Write a script to plot the probability density functions of three random variables: \(X_{1} \sim N(0, 3^2)\), \(X_{2} \sim N(10, 0.5^2)\), \(X_{3} \sim N(-2, 1^2)\).
This exercise has the goal of getting familiar with the central limit theorem (CLT). Suppose \(X_1, X_2, \dots, X_n\) is a sequence of i.i.d. random variables (not necessarily normal) with well defined mean \(\mu\) and variance \(\sigma^2\). Then, as \(n\) approaches infinity, the random variable \[\frac{X_1 + \dots + X_n}{n} \rightarrow \mathcal{N}(\mu, \sigma^2 / n)\]
For this exercise, sample \(100\) observations from a Bernoulli experiment with parameter \(p = 0.2\). Now take the expectation of this sample, using the function mean()

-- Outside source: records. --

-- ==== Sys2Proof/Machine/Csr.lean ====
section
/-! DEFINITION. Control and status registers: what each number reads and does on a write, page migration, the collapse of
read-duplicated blocks, and the events of their writes (R69 to R71, R87, R88, R141, R278, R279, R285, R289, R333, R338,
R339, R363, R370, R391, R394, R396, R419, R420, R436, R453). -/

namespace Sys2Proof.Machine

/-! ### Page migration (R87, R88, R279, R420) -/

/-- Move a range of memory that the device holds: the cells of the destination become those of the source. -/
def State.copyRange (s : State) (src dst n : Nat) : State :=
  let moved := s.mem.filter fun c => src ≤ c.1 && c.1 < src + n
  let rest := s.mem.filter fun c => !(dst ≤ c.1 && c.1 < dst + n)
  s.setRange dst n (moved.foldl (fun m c => memWrite m (dst + (c.1 - src)) c.2) rest)

/-- Copy a line, a store at the home of its destination; a line whose bytes the device does not hold is copied with them free (R88,
R104; log 15). -/
def State.copyLine (s : State) (src dst : Nat) : State :=
  if s.unheld src || (s.remoteDev src).isSome then s.deviceStore 0 dst 64 (s.peekLE src 64)
  else if s.storedAway dst then s
  else ((homeStamp s (lineOf (s.norm dst)) 0).1).copyRange src dst 64

/-- A move cannot read a line of the old frame at its home: an I/O die record of the fault that the line raises, and the bytes of its
copy are free (R86, R390, R428; DESIGN CHOICE, log 115). -/
def State.copyBroken (s : State) (x va dst : Nat) (f : Nat × Nat × Nat) : State :=
  let bytes := (List.range 64).map fun i => Config.freeByte s.freeCtr (dst + i)
  (s.ioFault x va (.broken f.1 f.2.1 f.2.2) false).1.deviceStore 0 dst 64 (ofBytes bytes)

/-- Copy lines of a move from the old frame to the new, performed at their homes (R88). -/
def State.copyLines (s : State) (m : Move2) (lines : List Nat) : State :=
  lines.foldl (fun s l =>
    let o := l * 64 - m.old
    match s.lineFault (l * 64) false false with
    | some f => s.copyBroken m.ctx (m.va + o) (m.new + o) f
    | none => s.copyLine (l * 64) (m.new + o)) s

/-- Every line of the old frame of a move. -/
def Move2.lines (m : Move2) : List Nat := (List.range (m.size / 64)).map fun i => m.old / 64 + i

/-- Show a status and a count of rounds in a context's MIGCTL (R279). -/
def State.migShow (s : State) (x status rounds : Nat) : State :=
  s.onContext x fun c => { c with migstatus := status, migrounds := rounds }

/-- Start or refuse a move of the page at MIGVA to MIGFRAME; ignored while one runs (R87, R88, R279; log 32). DESIGN CHOICE (log 115):
the die on which a move is in progress, of which 16 are allowed, is the home die of the old frame, and a refused move shows 0 rounds. -/
def State.startMove (s : State) (x : Nat) : State :=
  let c := s.context x
  let va := c.migva.toNat % 2 ^ 57
  if c.migstatus = 1 then s
  else match walkFrom s none 0 x va with
    | (s, .leaf _ pte level) =>
      let size := if level = 0 && bits pte 5 1 = 1 then 2 ^ 16 else leafSize level
      let old := s.norm (bits pte 12 40 * 4096 / size * size)
      let new := s.norm c.migframe.toNat
      let die := s.homeDie old
      if level = 2 || bits pte 61 2 = 1 || 16 ≤ (s.moves.filter fun m => m.2.die = die).length || new % size ≠ 0 || !physOk new then
        s.migShow x 3 0
      else
        let m : Move2 := ⟨die, x, va / size * size, size, old, new, 1, [], false⟩
        let s1 := s.copyLines m m.lines
        ({ s1 with idCtr := s1.idCtr + 1, moves := Tab.put s1.moves s1.idCtr m }).migShow x 1 1
    | _ => s.migShow x 3 0

/-- End of a round with more than 256 lines marked: the next round takes the bitmap and recopies its lines, or the move ends
without converging, its new frame undefined (R88, R420; log 14). -/
def State.nextRound (s : State) (n : Nat) (m : Move2) : State :=
  if 8 ≤ m.round then
    let s1 := { s with moves := Tab.del s.moves n }
    let mess := (List.range m.size).foldl (fun t i => memWrite t (m.new + i) (Config.freeByte s.freeCtr i)) s1.mem
    let s2 := (s1.setRange m.new m.size mess).migShow m.ctx 4 8
    let c := s.context m.ctx
    (s2.report (ioSource m.ctx) ⟨0x0207, 3, 0xFFFFFFFF, 0, c.migva.toNat, m.marked.length, c.migframe.toNat⟩).1
  else
    let s1 := { s with moves := Tab.put s.moves n { m with round := m.round + 1, marked := [] } }
    (s1.copyLines m m.marked).migShow m.ctx 1 (m.round + 1)

/-- The level-0 or level-1 entries of a page with their new frame (R65, R88). -/
def State.retarget (s : State) (m : Move2) : State :=
  match walkFrom s none 0 m.ctx m.va with
  | (s, .leaf ea pte level) =>
    let one (s : State) (a : Nat) : State :=
      let p := s.peekLE a 8
      s.deviceStore 0 a 8 (setBits p 12 40 ((m.new + bits p 12 40 * 4096 % m.size) / 4096))
    if level = 0 && bits pte 5 1 = 1 then (List.range 16).foldl (fun s i => one s (ea / 128 * 128 + 8 * i)) s else one s ea
  | _ => s

/-- Accesses to the old frame of a move that have been translated and not performed, or tiles that copies are moving through it. -/
def State.moveBusy (s : State) (m : Move2) : Bool :=
  let inOld (p : Nat) : Bool := m.old ≤ s.norm p && s.norm p < m.old + m.size
  s.accesses.any (fun a => a.2.status ≠ .held && inOld a.2.pa) || s.cmds.any fun c => c.2.maps.any fun t => t.2.any fun p => inOld p.2

/-- The freeze of a move: it holds the page at translation; once no access to the old frame is under way the last lines are
copied, the entry rewritten and the TLBs emptied of the page, and the held accesses go on in the order in which they were held
(R88, R432). -/
def State.freezeMove (s : State) (n : Nat) (m : Move2) : Option State :=
  if !m.frozen then some { s with moves := Tab.put s.moves n { m with frozen := true } }
  else if s.moveBusy m then none
  else
    let s1 := { s.copyLines m m.marked with moves := Tab.del s.moves n }
    some ((((s1.retarget m).dropTlbs 0 (s.asidOf m.ctx) m.va).migShow m.ctx 2 m.round).thaw.retryCharges)

/-! ### Read-duplicate collapse (R453) -/

/-- A write of RDCOLL stores the frame; GO is ignored while a collapse runs, and refused when the frame is not local or a line is not in
state RD (R453). -/
def State.startCollapse (s : State) (v : Nat) : State :=
  let frame := bits v 16 36 * 65536
  let s1 := { s with csr := { s.csr with rdframe := BitVec.ofNat 64 frame } }
  if v % 2 = 0 || s.csr.rdstatus = 1 then s1
  else
    let ok := frame < 2 ^ 40 && (List.range 1024).all fun i =>
      (Tab.get s.lineMeta (frame / 64 + i) (0 : BitVec 16)).toNat % 8 = 5
    { s1 with csr := { s1.csr with rdstatus := if ok then 1 else 3, rdblock := frame } }

/-- The rewrite: state I, owner 0, bucket 0 for the 1,024 lines (R453). -/
def State.endCollapse (s : State) : Option State :=
  if s.csr.rdstatus ≠ 1 then none
  else
    let s1 := (List.range 1024).foldl (fun s i => s.setMeta (s.csr.rdblock / 64 + i) 0) s
    some { s1 with csr := { s1.csr with rdstatus := 2 } }

/-! ### Charging by a handler (R396) -/

/-- A write of CHARGE by the management core of a sector (R396, R397; log 33). -/
def State.writeCharge (s : State) (n v : Nat) : State :=
  let k := (s.manager n).winsel
  let code := bits v 0 16
  match s.group? k, s.teamOf k with
  | some g, some t =>
    if t.slot.isNone || !codeListed code then s
    else if bits v 16 1 = 1 then
      let z : Nat × Nat := match g.suspension with
        | some z => (z.pc.toNat, z.mask.toNat)
        | none => (0xFFFFFFFF, 0)
      s.charge k ⟨code, 2, z.1, z.2, 0, 0, 0⟩
    else s.chargeRequest (s.ctxOf k) t.reqRec code
  | _, _ => s

/-! ### Trees' registers (R285, R289) -/

/-- A tree of a die is ACTIVE: some header of its table shows state 2 (R285). -/
def State.treesActive (s : State) (d : Nat) : Bool :=
  let b := s.treeBase d
  b ≠ 0 && s.mem.any fun c => b ≤ c.1 && c.1 < b + 2 ^ 32 && (c.1 - b) % 8192 = 0 && c.2.toNat % 16 = 2

/-- A write of KVPOOL: the Abacus reads the pool header (R285, R289). -/
def State.writePool (s : State) (d v : Nat) : State :=
  if s.treesActive d then s
  else
    let w : DWord := BitVec.ofNat 64 (bits v 16 36 * 65536 + bits v 0 4)
    let s1 := { s with csr := if d = 0 then { s.csr with kvpool0 := w } else { s.csr with kvpool1 := w } }
    let h := s1.peekLE (s1.poolBase d) 8
    if s1.poolBase d = 0 then s1 else s1.onDie d fun x => { x with poolN := bits h 0 32, poolF0 := bits h 32 24 }

/-! ### Context registers (R69, R278, R391) -/

/-- What a context CSR reads. -/
def ctxRead (c : Context) (n : Nat) : Nat :=
  if n = 0x00 then c.ptbase.toNat
  else if n = 0x01 then c.asid
  else if n = 0x02 then c.codebase.toNat
  else if n = 0x03 then c.nbv
  else if n = 0x08 then c.migva.toNat
  else if n = 0x09 then c.migframe.toNat
  else if n = 0x0A then c.migstatus * 2 + c.migrounds * 16
  else if n = 0x18 then c.frbase.toNat
  else if n = 0x19 then c.frsize
  else if n = 0x1A then c.frhead
  else if n = 0x1B then c.frtail
  else if n = 0x1C then c.frlost
  else if 0x40 ≤ n && n < 0x80 then (Tab.get c.rgnlo (n - 0x40) 0).toNat + 2 ^ 64 * (Tab.get c.rgnhi (n - 0x40) 0).toNat
  else 0

/-- Numbers of the context CSRs. -/
def ctxNumbers : List Nat :=
  [0x00, 0x01, 0x02, 0x03, 0x08, 0x09, 0x0A, 0x18, 0x19, 0x1A, 0x1B, 0x1C] ++ (List.range 64).map (0x40 + ·)

/-- Give a region half its value; the all-zero value is not listed. -/
def putRegion (t : Tab DWord) (i : Nat) (v : DWord) : Tab DWord := if v = 0 then Tab.del t i else Tab.put t i v

/-- The plain write of a context CSR: its fields stored, reserved bits zero (R6, R69, R71, R141). -/
def ctxWrite (c : Context) (n v : Nat) : Context :=
  let field (lo len : Nat) : DWord := BitVec.ofNat 64 (bits v lo len * 2 ^ lo)
  if n = 0x00 then { c with ptbase := field 12 40 }
  else if n = 0x01 then { c with asid := bits v 0 16 }
  else if n = 0x02 then { c with codebase := field 16 41 }
  else if n = 0x03 then (if bits v 0 2 = 1 || bits v 0 2 = 2 then { c with nbv := bits v 0 2 } else c)
  else if n = 0x08 then { c with migva := field 0 57 }
  else if n = 0x09 then { c with migframe := field 12 40 }
  else if n = 0x18 then { c with frbase := field 12 40 }
  else if n = 0x19 then { c with frsize := bits v 0 5 }
  else if n = 0x1A then { c with frhead := bits v 0 32 }
  else if n = 0x1B then { c with frtail := bits v 0 32 }
  else if n = 0x1C then { c with frlost := bits v 0 32 }
  else if 0x40 ≤ n && n < 0x80 then
    let lo : DWord := BitVec.ofNat 64 (packFields [(0, 1, bits v 0 1), (4, 4, bits v 4 4), (8, 1, bits v 8 1), (24, 36, bits v 24 36)])
    { c with rgnlo := putRegion c.rgnlo (n - 0x40) lo, rgnhi := putRegion c.rgnhi (n - 0x40) (BitVec.ofNat 64 (bits v 64 36)) }
  else c

/-- A write of a context CSR by CSRWR, with what R279 and R391 add. -/
def State.writeCtx (s : State) (x n v : Nat) : State :=
  if n = 0x0A then (if v % 2 = 1 then s.startMove x else s)
  else if n = 0x19 then s.onContext x fun c => { ctxWrite c n v with frhead := 0 }
  else if n = 0x1A then s
  else if n = 0x1C then s.onContext x fun c => { c with frlost := 0 }
  else s.onContext x fun c => ctxWrite c n v

/-! ### Device registers (R278) -/

/-- What a device CSR, or a register of management core `n`, reads. -/
def State.deviceRead (s : State) (n num : Nat) : Nat :=
  let c := s.csr
  let m := s.manager n
  if num = 0x0C then c.mptbase.toNat
  else if num = 0x10 then m.winsel
  else if num = 0x11 then c.mcentry.toNat
  else if num = 0x12 then c.fabid.toNat
  else if num = 0x14 then c.mcbase.toNat
  else if num = 0x15 then c.mclost
  else if num = 0x16 then c.specdrop0 + 2 ^ 32 * c.specdrop1
  else if num = 0x17 then c.nopage0 + 2 ^ 32 * c.nopage1
  else if num = 0x20 then c.tlim1
  else if num = 0x21 then c.tlim2
  else if num = 0x22 then c.tlim3
  else if num = 0x23 then c.pdelay * 256 + (if c.cxl then 2 else 0) + (if c.en then 1 else 0)
  else if num = 0x24 then c.ressel
  else if num = 0x25 then (Tab.get c.resacl c.ressel 0).toNat
  else if num = 0x26 then c.savebase.toNat
  else if num = 0x27 then c.savesize
  else if num = 0x28 then c.treebase0.toNat
  else if num = 0x29 then c.treebase1.toNat
  else if num = 0x2A then c.kvpool0.toNat
  else if num = 0x2B then c.kvpool1.toNat
  else if num = 0x2C then c.pfxtab0.toNat
  else if num = 0x2D then c.pfxtab1.toNat
  else if num = 0x2E then c.smptmo
  else if num = 0x2F then s.die0.band + 256 * s.die1.band
  else if num = 0x30 then c.qtbase.toNat
  else if num = 0x32 then c.rdframe.toNat + 2 * c.rdstatus
  else if num = 0x3F then m.ctxsel
  else 0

. Can you repeat this process for \(1000\) times? Remember how to use the for
loop. Now, take the \(1000\) generated sample means and plot them on a histogram. Is the shape of the sample familiar? Can you overlay the theoretical normal distribution that we expect from the CLT? You’ll have to remember mean and variance of the Bernoulli experiments.